In metals, the earnings of Tata Steel and Hindalco, which have large exposure abroad, could be at risk. Tata Steel, which account for almost five per cent of Sensex FY12 estimated profits, could see its earnings get downgraded, given the recent decline in steel prices (down 13-15 per cent from the recent peak) in the European markets, coupled with the subdued demand outlook. "The near-term concerns for Corus remain on account of subdued steel prices in the international markets and margin pressure due to higher input costs. We have recently reduced the FY12 EPS (of Tata Steel) from about Rs 70.8 to Rs 60.9," says Jatin Damania, who tracks the metal sector at SBICAP Securities.

In the non-ferrous space, Hindalco generates about 68 per cent of revenue from its overseas subsidiary, Novelis, which in turn generates 85 per cent of its revenue from European and American markets. International aluminium prices have corrected from a peak of about $2,760 per tonne in May to about $2,350 per tonne. This, along with the concerns over demand and high inventory at LME, could have a bearing on Hindalco’s consolidated earnings in the coming quarters. Sterlite Industries, too, is likely to feel some of the heat due to lower metal prices.

Reliance Industries, the single largest contributor (company-wise) to Sensex earnings, generates about 65 per cent of its revenue from abroad.

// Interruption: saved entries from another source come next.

theorem keeps_State_sendInput {pK : Bool} {AK : Nat} {sK tK : State} (r : InputRec) (hA : 8389155 &&& AK = 8389155)  (hK : Keeps pK AK sK tK) :
    Keeps pK AK sK (State.sendInput tK r) := by
  refine Keeps.lift (B := 8389155) ?_ hA hK
  clear hK hA
  have hK : Keeps pK 8389155 tK tK := Keeps.refl ..
  simp (maxDischargeDepth := 60) +contextual only [State.sendInput, Nat.reduceAnd, eq_self, keeps_ite, keeps_State_count, keeps_State_sendLink, hK]

theorem keeps_State_number {pK : Bool} {AK : Nat} {sK tK : State} (sideB : Bool) (refOnly : Bool) (origin : Nat) (i : Input) (hA : 8389155 &&& AK = 8389155)  (hK : Keeps pK AK sK tK) :
    Keeps pK AK sK (State.number tK sideB refOnly origin i) := by
  refine Keeps.lift (B := 8389155) ?_ hA hK
  clear hK hA
  have hK : Keeps pK 8389155 tK tK := Keeps.refl ..
  simp (maxDischargeDepth := 60) +contextual only [State.number, Nat.reduceAnd, eq_self, true_or, or_true, devSame_refl, keeps_mk, keeps_State_sendInput, hK]

theorem keeps_State_observe {pK : Bool} {AK : Nat} {sK tK : State} (i : Input) (hA : 8389155 &&& AK = 8389155)  (hK : Keeps pK AK sK tK) :
    Keeps pK AK sK (State.observe tK i) := by
  refine Keeps.lift (B := 8389155) ?_ hA hK
  clear hK hA
  have hK : Keeps pK 8389155 tK tK := Keeps.refl ..
  simp (maxDischargeDepth := 60) +contextual only [State.observe, Nat.reduceAnd, eq_self, true_or, or_true, devSame_refl, keeps_ite, keeps_mk, keeps_State_number, keeps_State_sendLink, hK]

theorem keeps_State_stepWrite {pK : Bool} {AK : Nat} {sK tK : State} (src : Src) (w : StepWrite) (effect : State → State) (hA : 8389155 &&& AK = 8389155) (hF_effect : ∀ (t : State) , Keeps pK AK sK t → Keeps pK AK sK (effect t)) (hK : Keeps pK AK sK tK) :
    Keeps pK AK sK (State.stepWrite tK src w effect) := by
  have g0 : 1 &&& AK = 1 := sub_trans (by decide) hA
  have c0 : AK &&& 1 = 1 := by rw [Nat.and_comm]; exact g0
  have g1 : 2 &&& AK = 2 := sub_trans (by decide) hA
  have c1 : AK &&& 2 = 2 := by rw [Nat.and_comm]; exact g1
  have g2 : 32 &&& AK = 32 := sub_trans (by decide) hA
  have c2 : AK &&& 32 = 32 := by rw [Nat.and_comm]; exact g2
  have g3 : 512 &&& AK = 512 := sub_trans (by decide) hA
  have c3 : AK &&& 512 = 512 := by rw [Nat.and_comm]; exact g3
  have g4 : 8388608 &&& AK = 8388608 := sub_trans (by decide) hA
  have c4 : AK &&& 8388608 = 8388608 := by rw [Nat.and_comm]; exact g4
  have g5 : 8389155 &&& AK = 8389155 := sub_trans (by decide) hA
  have c5 : AK &&& 8389155 = 8389155 := by rw [Nat.and_comm]; exact g5
  simp (maxDischargeDepth := 60) +contextual only [State.stepWrite, eq_self, keeps_ite, keeps_State_observe, hK, hF_effect, g5]

/-! ## Machine/PowerOps.lean -/

theorem keeps_State_setPort {pK : Bool} {AK : Nat} {sK tK : State} (n : Nat) (p : DrvPort) (hA : 1024 &&& AK = 1024)  (hK : Keeps pK AK sK tK) :
    Keeps pK AK sK (State.setPort tK n p) := by
  refine Keeps.lift (B := 1024) ?_ hA hK
  clear hK hA
  have hK : Keeps pK 1024 tK tK := Keeps.refl ..
  simp (maxDischargeDepth := 60) +contextual only [State.setPort, Nat.reduceAnd, eq_self, true_or, or_true, devSame_refl, keeps_mk, hK]

theorem keeps_State_portTo {pK : Bool} {AK : Nat} {sK tK : State} (n : Nat) (st : Nat) (hA : 8388643 &&& AK = 8388643)  (hK : Keeps pK AK sK tK) :
    Keeps pK AK sK (State.portTo tK n st) := by
  refine Keeps.lift (B := 8388643) ?_ hA hK
  clear hK hA
  have hK : Keeps pK 8388643 tK tK := Keeps.refl ..
  simp (maxDischargeDepth := 60) +contextual only [State.portTo, Nat.reduceAnd, eq_self, keeps_ite, keeps_State_raise, keeps_State_set, hK]

theorem keeps_State_beginWake {pK : Bool} {AK : Nat} {sK tK : State}  (hA : 8390691 &&& AK = 8390691)  (hK : Keeps pK AK sK tK) :
    Keeps pK AK sK (State.beginWake tK) := by
  refine Keeps.lift (B := 8390691) ?_ hA hK
  clear hK hA
  have hK : Keeps pK 8390691 tK tK := Keeps.refl ..
  simp (maxDischargeDepth := 60) +contextual only [State.beginWake, Nat.reduceAnd, eq_self, true_or, or_true, devSame_refl, keeps_mk, keeps_State_raise, keeps_State_set, hK]

theorem keeps_State_showIslands {pK : Bool} {AK : Nat} {sK tK : State}  (hA : 1 &&& AK = 1)  (hK : Keeps pK AK sK tK) :
    Keeps pK AK sK (State.showIslands tK) := by
  refine Keeps.lift (B := 1) ?_ hA hK
  clear hK hA
  have hK : Keeps pK 1 tK tK := Keeps.refl ..
  simp (maxDischargeDepth := 60) +contextual only [State.showIslands, Nat.reduceAnd, eq_self, keeps_State_set, hK]

theorem keeps_State_gateIslands {pK : Bool} {AK : Nat} {sK tK : State} (is : List Nat) (hA : 3 &&& AK = 3)  (hK : Keeps pK AK sK tK) :
    Keeps pK AK sK (State.gateIslands tK is) := by
  refine Keeps.lift (B := 3) ?_ hA hK
  clear hK hA
  have hK : Keeps pK 3 tK tK := Keeps.refl ..
  simp (maxDischargeDepth := 60) +contextual only [State.gateIslands, Nat.reduceAnd, eq_self, true_or, or_true, devSame_mk, keeps_mk, keeps_State_showIslands, hK]

theorem keeps_State_driveAwake {pK : Bool} {AK : Nat} {sK tK : State} (n : Nat) (hA : 8389667 &&& AK = 8389667)  (hK : Keeps pK AK sK tK) :
    Keeps pK AK sK (State.driveAwake tK n) := by
  refine Keeps.lift (B := 8389667) ?_ hA hK
  clear hK hA
  have hK : Keeps pK 8389667 tK tK := Keeps.refl ..
  simp (maxDischargeDepth := 60) +contextual only [State.driveAwake, Nat.reduceAnd, eq_self, keeps_cond, keeps_State_portTo, keeps_State_setPort, hK]

theorem keeps_State_drivesAwake {pK : Bool} {AK : Nat} {sK tK : State}  (hA : 8389667 &&& AK = 8389667)  (hK : Keeps pK AK sK tK) :
    Keeps pK AK sK (State.drivesAwake tK) := by
  refine Keeps.lift (B := 8389667) ?_ hA hK
  clear hK hA
  have hK : Keeps pK 8389667 tK tK := Keeps.refl ..
  simp (maxDischargeDepth := 60) +contextual only [State.drivesAwake, Nat.reduceAnd, eq_self, implies_true, keeps_foldl, keeps_State_driveAwake, hK]

theorem keeps_State_abortEntry {pK : Bool} {AK : Nat} {sK tK : State}  (hA : 8391715 &&& AK = 8391715)  (hK : Keeps pK AK sK tK) :
    Keeps pK AK sK (State.abortEntry tK) := by
  refine Keeps.lift (B := 8391715) ?_ hA hK
  clear hK hA
  have hK : Keeps pK 8391715 tK tK := Keeps.refl ..
  simp (maxDischargeDepth := 60) +contextual only [State.abortEntry, Nat.reduceAnd, eq_self, true_or, or_true, devSame_refl, keeps_mk, keeps_State_bump, keeps_State_drivesAwake, keeps_State_raise, keeps_State_set, hK]

theorem keeps_State_wakeSource {pK : Bool} {AK : Nat} {sK tK : State}  (hA : 8391715 &&& AK = 8391715)  (hK : Keeps pK AK sK tK) :
    Keeps pK AK sK (State.wakeSource tK) := by
  refine Keeps.lift (B := 8391715) ?_ hA hK
  clear hK hA
  have hK : Keeps pK 8391715 tK tK := Keeps.refl ..
  simp (maxDischargeDepth := 60) +contextual only [State.wakeSource, Nat.reduceAnd, eq_self, true_or, or_true, devSame_refl, keeps_ite, keeps_mk, keeps_State_abortEntry, keeps_State_beginWake, hK]

theorem keeps_State_hostCommand {pK : Bool} {AK : Nat} {sK tK : State}  (hA : 8391715 &&& AK = 8391715)  (hK : Keeps pK AK sK tK) :
    Keeps pK AK sK (State.hostCommand tK) := by
  refine Keeps.lift (B := 8391715) ?_ hA hK
  clear hK hA
  have hK : Keeps pK 8391715 tK tK := Keeps.refl ..
  simp (maxDischargeDepth := 60) +contextual only [State.hostCommand, Nat.reduceAnd, eq_self, true_or, or_true, devSame_refl, keeps_mk, keeps_State_wakeSource, hK]

/-! ## Machine/StorageOps.lean -/

theorem keeps_State_setExtent {pK : Bool} {AK : Nat} {sK tK : State} (map : Nat) (e : Nat) (x : ExtEnt) (hA : 8192 &&& AK = 8192)  (hK : Keeps pK AK sK tK) :
    Keeps pK AK sK (State.setExtent tK map e x) := by
  refine Keeps.lift (B := 8192) ?_ hA hK
  clear hK hA
  have hK : Keeps pK 8192 tK tK := Keeps.refl ..
  simp (maxDischargeDepth := 60) +contextual only [State.setExtent, Nat.reduceAnd, eq_self, true_or, or_true, devSame_refl, keeps_mk, hK]

theorem keeps_State_setGrp {pK : Bool} {AK : Nat} {sK tK : State} (g : Nat) (x : Grp) (hA : 16384 &&& AK = 16384)  (hK : Keeps pK AK sK tK) :
    Keeps pK AK sK (State.setGrp tK g x) := by
  refine Keeps.lift (B := 16384) ?_ hA hK
  clear hK hA
  have hK : Keeps pK 16384 tK tK := Keeps.refl ..
  simp (maxDischargeDepth := 60) +contextual only [State.setGrp, Nat.reduceAnd, eq_self, true_or, or_true, devSame_refl, keeps_mk, hK]

theorem keeps_State_dirtyLevel {pK : Bool} {AK : Nat} {sK tK : State}  (hA : 8396835 &&& AK = 8396835)  (hK : Keeps pK AK sK tK) :
    Keeps pK AK sK (State.dirtyLevel tK) := by
  refine Keeps.lift (B := 8396835) ?_ hA hK
  clear hK hA
  have hK : Keeps pK 8396835 tK tK := Keeps.refl ..
  simp (maxDischargeDepth := 60) +contextual only [State.dirtyLevel, Nat.reduceAnd, eq_self, true_or, or_true, devSame_refl, keeps_ite, keeps_mk, keeps_State_raise, hK]

theorem keeps_State_stage {pK : Bool} {AK : Nat} {sK tK : State} (v : Ver) (hA : 8192 &&& AK = 8192)  (hK : Keeps pK AK sK tK) :
    Keeps pK AK sK (State.stage tK v) := by
  refine Keeps.lift (B := 8192) ?_ hA hK
  clear hK hA
  have hK : Keeps pK 8192 tK tK := Keeps.refl ..
  simp (maxDischargeDepth := 60) +contextual only [State.stage, Nat.reduceAnd, eq_self, true_or, or_true, devSame_refl, keeps_mk, hK]

theorem keeps_State_yardTake_core {pK : Bool} {sK tK : State} (st cls n : Nat) (hK : Keeps pK 25174051 sK tK) : KeepsO pK 25174051 sK (State.yardTake st cls n tK) := by
  induction n generalizing tK with
  | zero => exact keepsO_some hK
  | succ n ih =>
    unfold State.yardTake
    cases tK.yardAdmit st cls with
    | none => exact keepsO_none
    | some b =>
      dsimp only
      cases pickFree 32768 32768 tK.free.toNat tK.bufUsed with
      | none => exact keepsO_none
      | some i =>
        dsimp only
        have h1 : Keeps pK 25174051 sK { tK.drawn with cht := { tK.cht with bufs := tK.cht.bufs ++ [(⟨i, st, cls, b⟩ : YBuf)] } } := by
          simp only [keeps_mk_iff, devSame_refl, Nat.reduceAnd, eq_self, true_or, or_true]
          exact keeps_State_drawn rfl hK
        generalize ({ tK.drawn with cht := { tK.cht with bufs := tK.cht.bufs ++ [(⟨i, st, cls, b⟩ : YBuf)] } } : State) = u at h1 ⊢
        have h3 := keeps_State_count 5 (i / 16384) 0 1 rfl h1
        have h2 := ih (tK := if decide (tK.sharedSize ≤ 8 * tK.sharedFree) && decide (8 * (u.count 5 (i / 16384) 0).sharedFree < (u.count 5 (i / 16384) 0).sharedSize) then
          (u.count 5 (i / 16384) 0).raise 0x1A7 else u.count 5 (i / 16384) 0) (keeps_ite (keeps_State_raise _ rfl h3) h3)
        split
        · exact keepsO_none
        · exact keepsO_some (KeepsO.of_eq (by assumption) h2)

theorem keeps_State_yardTake {pK : Bool} {AK : Nat} {sK tK : State} (st cls n : Nat) (hA : 25174051 &&& AK = 25174051) (hK : Keeps pK AK sK tK) : KeepsO pK AK sK (State.yardTake st cls n tK) :=
  KeepsO.lift (keeps_State_yardTake_core st cls n (Keeps.refl ..)) hA hK

theorem keeps_State_yardRefused {pK : Bool} {AK : Nat} {sK tK : State}  (hA : 8388643 &&& AK = 8388643)  (hK : Keeps pK AK sK tK) :
    Keeps pK AK sK (State.yardRefused tK) := by
  refine Keeps.lift (B := 8388643) ?_ hA hK
  clear hK hA
  have hK : Keeps pK 8388643 tK tK := Keeps.refl ..
  simp (maxDischargeDepth := 60) +contextual only [State.yardRefused, Nat.reduceAnd, eq_self, keeps_State_count, hK]

theorem keeps_State_yardRelease {pK : Bool} {AK : Nat} {sK tK : State} (is : List Nat) (hA : 8192 &&& AK = 8192)  (hK : Keeps pK AK sK tK) :
    Keeps pK AK sK (State.yardRelease tK is) := by
  refine Keeps.lift (B := 8192) ?_ hA hK
  clear hK hA
  have hK : Keeps pK 8192 tK tK := Keeps.refl ..
  simp (maxDischargeDepth := 60) +contextual only [State.yardRelease, Nat.reduceAnd, eq_self, true_or, or_true, devSame_refl, keeps_mk, hK]

theorem keeps_State_fillBuf {pK : Bool} {AK : Nat} {sK tK : State} (i : Nat) (b : Blk) (hA : 7340032 &&& AK = 7340032)  (hK : Keeps pK AK sK tK) :
    Keeps pK AK sK (State.fillBuf tK i b) := by
  refine Keeps.lift (B := 7340032) ?_ hA hK
  clear hK hA
  have hK : Keeps pK 7340032 tK tK := Keeps.refl ..
  simp (maxDischargeDepth := 60) +contextual only [State.fillBuf, Nat.reduceAnd, eq_self, keeps_State_store, hK]

theorem keeps_State_setDtag {pK : Bool} {AK : Nat} {sK tK : State} (i : Nat) (t : DTag) (hA : 8192 &&& AK = 8192)  (hK : Keeps pK AK sK tK) :
    Keeps pK AK sK (State.setDtag tK i t) := by
  refine Keeps.lift (B := 8192) ?_ hA hK
  clear hK hA
  have hK : Keeps pK 8192 tK tK := Keeps.refl ..
  simp (maxDischargeDepth := 60) +contextual only [State.setDtag, Nat.reduceAnd, eq_self, true_or, or_true, devSame_refl, keeps_mk, hK]

theorem keeps_State_retireDtag {pK : Bool} {AK : Nat} {sK tK : State} (i : Nat) (held : Bool) (hA : 8192 &&& AK = 8192)  (hK : Keeps pK AK sK tK) :
    Keeps pK AK sK (State.retireDtag tK i held) := by
  refine Keeps.lift (B := 8192) ?_ hA hK
  clear hK hA
  have hK : Keeps pK 8192 tK tK := Keeps.refl ..
  simp (maxDischargeDepth := 60) +contextual only [State.retireDtag, Nat.reduceAnd, eq_self, keeps_State_setDtag, keeps_State_yardRelease, hK]

theorem keeps_State_setDrv {pK : Bool} {AK : Nat} {sK tK : State} (c : DrvCmd) (hA : 1024 &&& AK = 1024)  (hK : Keeps pK AK sK tK) :
    Keeps pK AK sK (State.setDrv tK c) := by
  refine Keeps.lift (B := 1024) ?_ hA hK
  clear hK hA
  have hK : Keeps pK 1024 tK tK := Keeps.refl ..
  simp (maxDischargeDepth := 60) +contextual only [State.setDrv, Nat.reduceAnd, eq_self, true_or, or_true, devSame_refl, keeps_mk, hK]

theorem keeps_State_queueDrv {pK : Bool} {AK : Nat} {sK tK : State} (c : DrvCmd) (hA : 66560 &&& AK = 66560)  (hK : Keeps pK AK sK tK) :
    Keeps pK AK sK (State.queueDrv tK c) := by
  refine Keeps.lift (B := 66560) ?_ hA hK
  clear hK hA
  have hK : Keeps pK 66560 tK tK := Keeps.refl ..
  simp (maxDischargeDepth := 60) +contextual only [State.queueDrv, Nat.reduceAnd, eq_self, keeps_State_enqueue, keeps_State_setDrv, hK]

theorem keeps_State_equip {pK : Bool} {AK : Nat} {sK tK : State} (c : DrvCmd) (hA : 32580643 &&& AK = 32580643)  (hK : Keeps pK AK sK tK) :
    KeepsP pK AK sK (State.equip tK c) := by
  refine KeepsP.lift (B := 32580643) ?_ hA hK
  clear hK hA
  have hK : Keeps pK 32580643 tK tK := Keeps.refl ..
  unfold State.equip
  (try dsimp only)
  repeat' (first | assumption | rfl | (intro) | (with_reducible first | apply keepsR_next | apply keeps_foldl | apply keepsP_foldl | apply keeps_ite | apply keeps_cond | apply keepsR_ite | apply keepsP_ite | apply keepsO_pair | apply keepsO_none | apply keepsO_ite | apply keepsV_mk | apply keepsV_ite | apply keepsP_mk | apply keeps_State_drawn | apply keeps_State_fillBuf | apply keeps_State_queueDrv | apply keeps_State_setDtag | apply keeps_State_yardTake) | simp only [keeps_mk_iff, devSame_refl, devSame_mk, Nat.reduceAnd, eq_self, true_or, or_true, implies_true] | (refine KeepsP.of_eq (by assumption) ?_) | (refine KeepsO.of_eq (by assumption) ?_) | (refine KeepsV.of_eq (by assumption) ?_) | split)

The company's consensus EPS have been downgraded from about Rs 77 in January to about Rs 70. This alone has eroded about Rs 12 from the Sensex’s FY12 earnings.

While analysts believe its EPS will see some downgrade, they are waiting for more clarity in the global oil and industry. "Key downside risk would be a prolonged global slowdown, leading to lower refining and petrochemicals' earnings," says Pradeep Mirchandani, analyst at JP Morgan in a recent note on the company.

The automobile sector (12 per cent of Sensex profits) may seem a domestic story but some of the large names in this space like Tata Motors (almost 50 per cent) generate considerable revenues from abroad. Tata Motors has already seen a sharp decline in its EPS estimate from Rs 97 in January to Rs 66 currently. This reflects the concerns over its global sales volumes, down about six per cent in July. In a recent report, Goldman Sachs reduced its target price for Tata Motors by 28 per cent to Rs 774, due to expectations of lower revenue growth in the current year. Other companies like Bajaj Auto and Maruti, however, may not see a major impact on earnings, given their relatively lesser presence abroad and product profile.